▶ **Exercise goal**: The expected answer is a single number, namely how many lines in the data below hold the word "where".

▶ **Records to process**:
-- ==== Sys2Proof/Syntax.lean ====
section
/-! DEFINITION. The operations, one constructor per row of spec/opcode_table.json (30_encoding.md R88, R92,
R97; 43_dispatcher.md R180, R182, R184; R80). -/

namespace Sys2Proof

/-- The two length policies (10_state.md R26). -/
inductive Mode where
  /-- FIXED, coded 0 (D6). -/
  | fixedLen
  /-- VARIABLE, coded 1 (D6). -/
  | variableLen
deriving DecidableEq, Repr

/-- The operations. `d` is the number of the Stream Decoder instance at whose ports the operation is made
(the `d.RECEIVE(C)` of R182; log 3). -/
inductive Instr where
  /-- `CRC.INIT v` (R111). -/
  | crcInit (v : Word)
  /-- `CRC.BYTE b` (R112). -/
  | crcByte (b : Byte)
  /-- `CRC.READ` (R113). -/
  | crcRead
  /-- `ENCODE addr, type, payload` (R130); the operands are naturals, reduced by the operation. -/
  | encode (addr type : Nat) (payload : List Byte)
  /-- `TRY_DECODE W, e` (R132). -/
  | tryDecode (window : List Byte) (expected : Nat)
  /-- `CONFIGURE mode, L, type, target, verbose` at instance `d` (R150). -/
  | configure (d : Nat) (mode : Mode) (len : Nat) (type target : Half) (verbose : Bool)
  /-- `RECEIVE C` at instance `d` (R151). -/
  | receive (d : Nat) (chunk : List Byte)
  /-- `op = 000`, which selects no operation (R92). -/
  | reserved000
  /-- The pseudo-operation `CRC32 S, v` (R97, R114). -/
  | crc32 (bytes : List Byte) (v : Word)
  /-- `ADD_DECODER d` (R180). -/
  | addDecoder (d : Nat)
  /-- `BROADCAST C` (R182). -/
  | broadcast (chunk : List Byte)
  /-- `SEND B` (R184). -/
  | send (bytes : List Byte)
  /-- A frame on the wire with the given field values (R80); any CRC value is legal (R91). -/
  | frame (address type : Half) (payload : List Byte) (crc : Word)
deriving DecidableEq, Repr

/-- Why a request is no operation: the names the decoder rejects by. -/
inductive DecodeError where
  /-- A request with no byte at all. -/
  | noSelect
  /-- A select byte that names no operation (log 2). -/
  | unknownSelect (b : Byte)
  /-- Operand bytes are missing. -/
  | truncated
  /-- Bytes follow the last operand. -/
  | trailingBytes
  /-- A mode or verbose byte other than 0 and 1 (R26, R30: one bit each). -/
  | badFlag (b : Byte)
  /-- BROADCAST without a byte: its operand is a non-empty chunk (R182). -/
  | emptyChunk
  /-- A wire pattern that does not have the frame layout of R80. -/
  | notAFrame
deriving DecidableEq, Repr

end Sys2Proof
end

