-- ==== Sys2Proof/Laws/Exec.lean ====
section
/-! SUPPORT. What the shared operations of the environment and the step can do. -/

namespace Sys2Proof.Machine

/-- BROADCAST's work changes the instances only. -/
theorem receiveEach_frame (c : List Byte) (ds : List Nat) (s : State) :
    { receiveEach c ds s with insts := s.insts } = s := by
  suffices H : ∀ t : State, { t with insts := s.insts } = s →
      { ds.foldl (fun t d => t.setInst d ((t.inst d).receive s.params.bufCap c)) t with insts := s.insts } = s
    from H s rfl
  induction ds with
  | nil => exact fun t h => h
  | cons d ds ih => exact fun t h => ih _ h

/-- What BROADCAST's work does to one instance: a RECEIVE for each of its registrations (R182). -/
theorem receiveEach_inst (c : List Byte) (ds : List Nat) (s : State) (d : Nat) :
    (receiveEach c ds s).inst d = (fun x => x.receive s.params.bufCap c)^[ds.count d] (s.inst d) := by
  suffices H : ∀ t : State,
      (ds.foldl (fun t d => t.setInst d ((t.inst d).receive s.params.bufCap c)) t).inst d =
        (fun x => x.receive s.params.bufCap c)^[ds.count d] (t.inst d) from H s
  induction ds with
  | nil => exact fun t => rfl
  | cons e ds ih =>
    intro t
    rw [List.foldl_cons, ih]
    by_cases h : d = e
    · subst h
      simp [Function.iterate_succ_apply]
    · rw [inst_setInst_other _ _ h, List.count_cons_of_ne (Ne.symm h)]

/-- What forwarding a chunk can do (R182, R242). -/
theorem forwardChunk_cases {c : List Byte} {s t : State} (h : forwardChunk c s = .next t) :
    (c = [] ∧ t = s) ∨
    (c ≠ [] ∧ (∀ d ∈ s.decoders, (s.inst d).configured = true) ∧ t = receiveEach c s.decoders s) := by
  unfold forwardChunk at h
  split at h
  · rename_i hc
    cases h
    exact .inl ⟨by simpa using hc, rfl⟩
  · rename_i hc
    split at h
    · rename_i ha
      cases h
      exact .inr ⟨by simpa using hc, by simpa using ha, rfl⟩
    · cases h

/-- What an operation that answers a next state can do: write `ACC`, return a value, or both (the CRC Engine and
the Frame Codec), write one existing instance (CONFIGURE, RECEIVE), register an instance, write to the transport,
forward a chunk, or nothing (a frame that no reader task reads). -/
theorem exec_cases {i : Instr} {s t : State} (h : exec i s = .next t) :
    (∃ v, ((i = .crcInit v) ∨ (∃ b, i = .crcByte b ∧ v = crcStep s.acc b)) ∧ t = s.setAcc v) ∨
    (∃ r, (i = .crcRead ∨ (∃ a ty p, i = .encode a ty p) ∨ ∃ w e, i = .tryDecode w e) ∧ t = s.giveResult r) ∨
    (∃ bs v, i = .crc32 bs v ∧ t = (s.setAcc (crc32 bs v)).giveResult (.word (crc32 bs v))) ∨
    (∃ d mode len ty tg v, i = .configure d mode len ty tg v ∧ s.hasInst d = true ∧
      (s.inst d).configured = false ∧ legalLength s.params.bufCap mode len = true ∧
      t = s.setInst d { s.inst d with
        cfg := { mode := mode, len := len, type := ty, target := tg, verbose := v }
        configured := true }) ∨
    (∃ d c, i = .receive d c ∧ s.hasInst d = true ∧ (s.inst d).configured = true ∧
      t = s.setInst d ((s.inst d).receive s.params.bufCap c)) ∨
    (∃ d, i = .addDecoder d ∧ s.hasInst d = true ∧ t = { s with decoders := s.decoders ++ [d] }) ∨
    (∃ b, i = .send b ∧ t = { s with sent := s.sent ++ [b] }) ∨
    (∃ c, (i = .broadcast c ∨ ∃ a ty p crc, i = .frame a ty p crc ∧ c = frameBytes a ty p crc) ∧
      s.reader = .running ∧ forwardChunk c s = .next t) ∨
    ((∃ a ty p crc, i = .frame a ty p crc) ∧ s.reader ≠ .running ∧ t = s) := by
  cases i <;> simp only [exec] at h
  case crcInit v => cases h; exact .inl ⟨v, .inl rfl, rfl⟩
  case crcByte b => cases h; exact .inl ⟨_, .inr ⟨b, rfl, rfl⟩, rfl⟩
  case crcRead => cases h; exact .inr (.inl ⟨_, .inl rfl, rfl⟩)
  case crc32 bs v => cases h; exact .inr (.inr (.inl ⟨bs, v, rfl, rfl⟩))
  case encode a ty p =>
    unfold execEncode at h
    split at h <;> cases h
    exact .inr (.inl ⟨_, .inr (.inl ⟨a, ty, p, rfl⟩), rfl⟩)
  case tryDecode w e =>
    unfold execTryDecode at h
    split at h <;> cases h
    exact .inr (.inl ⟨_, .inr (.inr ⟨w, e, rfl⟩), rfl⟩)
  case configure d mode len ty tg v =>
    unfold execConfigure at h
    split at h
    · cases h
    · split at h
      · cases h
      · split at h <;> cases h
        rename_i hi hc hl
        exact .inr (.inr (.inr (.inl ⟨d, mode, len, ty, tg, v, rfl, by simpa using hi, by simpa using hc, hl, rfl⟩)))
  case receive d c =>
    unfold execReceive at h
    split at h
    · cases h
    · split at h <;> cases h
      rename_i hi hc
      exact .inr (.inr (.inr (.inr (.inl ⟨d, c, rfl, by simpa using hi, hc, rfl⟩))))
  case reserved000 => cases h
  case addDecoder d =>
    unfold execAddDecoder at h
    split at h <;> cases h
    rename_i hi
    exact .inr (.inr (.inr (.inr (.inr (.inl ⟨d, rfl, hi, rfl⟩)))))
  case broadcast c =>
    unfold execBroadcast at h
    split at h
    · rename_i hr
      exact .inr (.inr (.inr (.inr (.inr (.inr (.inr (.inl ⟨c, .inl rfl, hr, h⟩)))))))
    · cases h
  case send b => cases h; exact .inr (.inr (.inr (.inr (.inr (.inr (.inl ⟨b, rfl, rfl⟩))))))
  case frame a ty p crc =>
    unfold execFrame at h
    split at h
    · rename_i hr
      exact .inr (.inr (.inr (.inr (.inr (.inr (.inr (.inl ⟨_, .inr ⟨a, ty, p, crc, rfl, rfl⟩, hr, h⟩)))))))
    · rename_i hr
      cases h
      exact .inr (.inr (.inr (.inr (.inr (.inr (.inr (.inr ⟨⟨a, ty, p, crc, rfl⟩, hr, rfl⟩)))))))

/-- A step that answers a next state: idle, or an input that was taken (log 21). -/
theorem step_cases {s t : State} (h : step s = .next t) :
    (s.inputs = [] ∧ t = s) ∨
    ∃ x rest, s.inputs = x :: rest ∧ runAct x.act { s with inputs := rest } = .next t ∧
      (x.during = none ∨ ∃ p, x.during = some p ∧ State.blocksAct { s with inputs := rest } p x.act = false) := by
  unfold step at h
  split at h
  · rename_i hi
    cases h
    exact .inl ⟨hi, rfl⟩
  · rename_i x rest hi
    refine .inr ⟨x, rest, hi, ?_⟩
    unfold runInput at h
    split at h
    · rename_i hd
      exact ⟨h, .inl hd⟩
    · rename_i d hd
      split at h
      · cases h
      · rename_i hb
        exact ⟨h, .inr ⟨d, hd, by simpa using hb⟩⟩

/-- An act that answers a next state: an operation that was run, a reset, or an event of the environment that
leaves the block as it is. -/
theorem runAct_cases {a : Act} {s t : State} (h : runAct a s = .next t) :
    (∃ bytes i, a = .request bytes ∧ decode bytes = .ok i ∧ exec i s = .next t) ∨
    (a = .reset ∧ t = s.resetBlock) ∨
    (∃ d, a = .resetDecoder d ∧ s.hasInst d = true ∧ t = s.resetInst d) ∨
    ((a = .emptyRead ∨ a = .transportFailure ∨ a = .shutdown) ∧ ∃ r, t = { s with reader := r }) := by
  cases a with
  | request bytes =>
    simp only [runAct, runRequest] at h
    split at h
    · rename_i i hi
      exact .inl ⟨bytes, i, rfl, hi, h⟩
    · cases h
  | reset => cases h; exact .inr (.inl ⟨rfl, rfl⟩)
  | resetDecoder d =>
    simp only [runAct] at h
    split at h
    · rename_i hd
      cases h
      exact .inr (.inr (.inl ⟨d, rfl, hd, rfl⟩))
    · cases h
  | emptyRead => cases h; exact .inr (.inr (.inr ⟨.inl rfl, s.reader, rfl⟩))
  | transportFailure =>
    simp only [runAct] at h
    cases h
    refine .inr (.inr (.inr ⟨.inr (.inl rfl), ?_⟩))
    split
    · exact ⟨.failed, rfl⟩
    · exact ⟨s.reader, rfl⟩
  | shutdown =>
    simp only [runAct] at h
    cases h
    refine .inr (.inr (.inr ⟨.inr (.inr rfl), ?_⟩))
    split
    · exact ⟨.shutDown, rfl⟩
    · exact ⟨s.reader, rfl⟩

end Sys2Proof.Machine
end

▶ **Completed exercise**: 3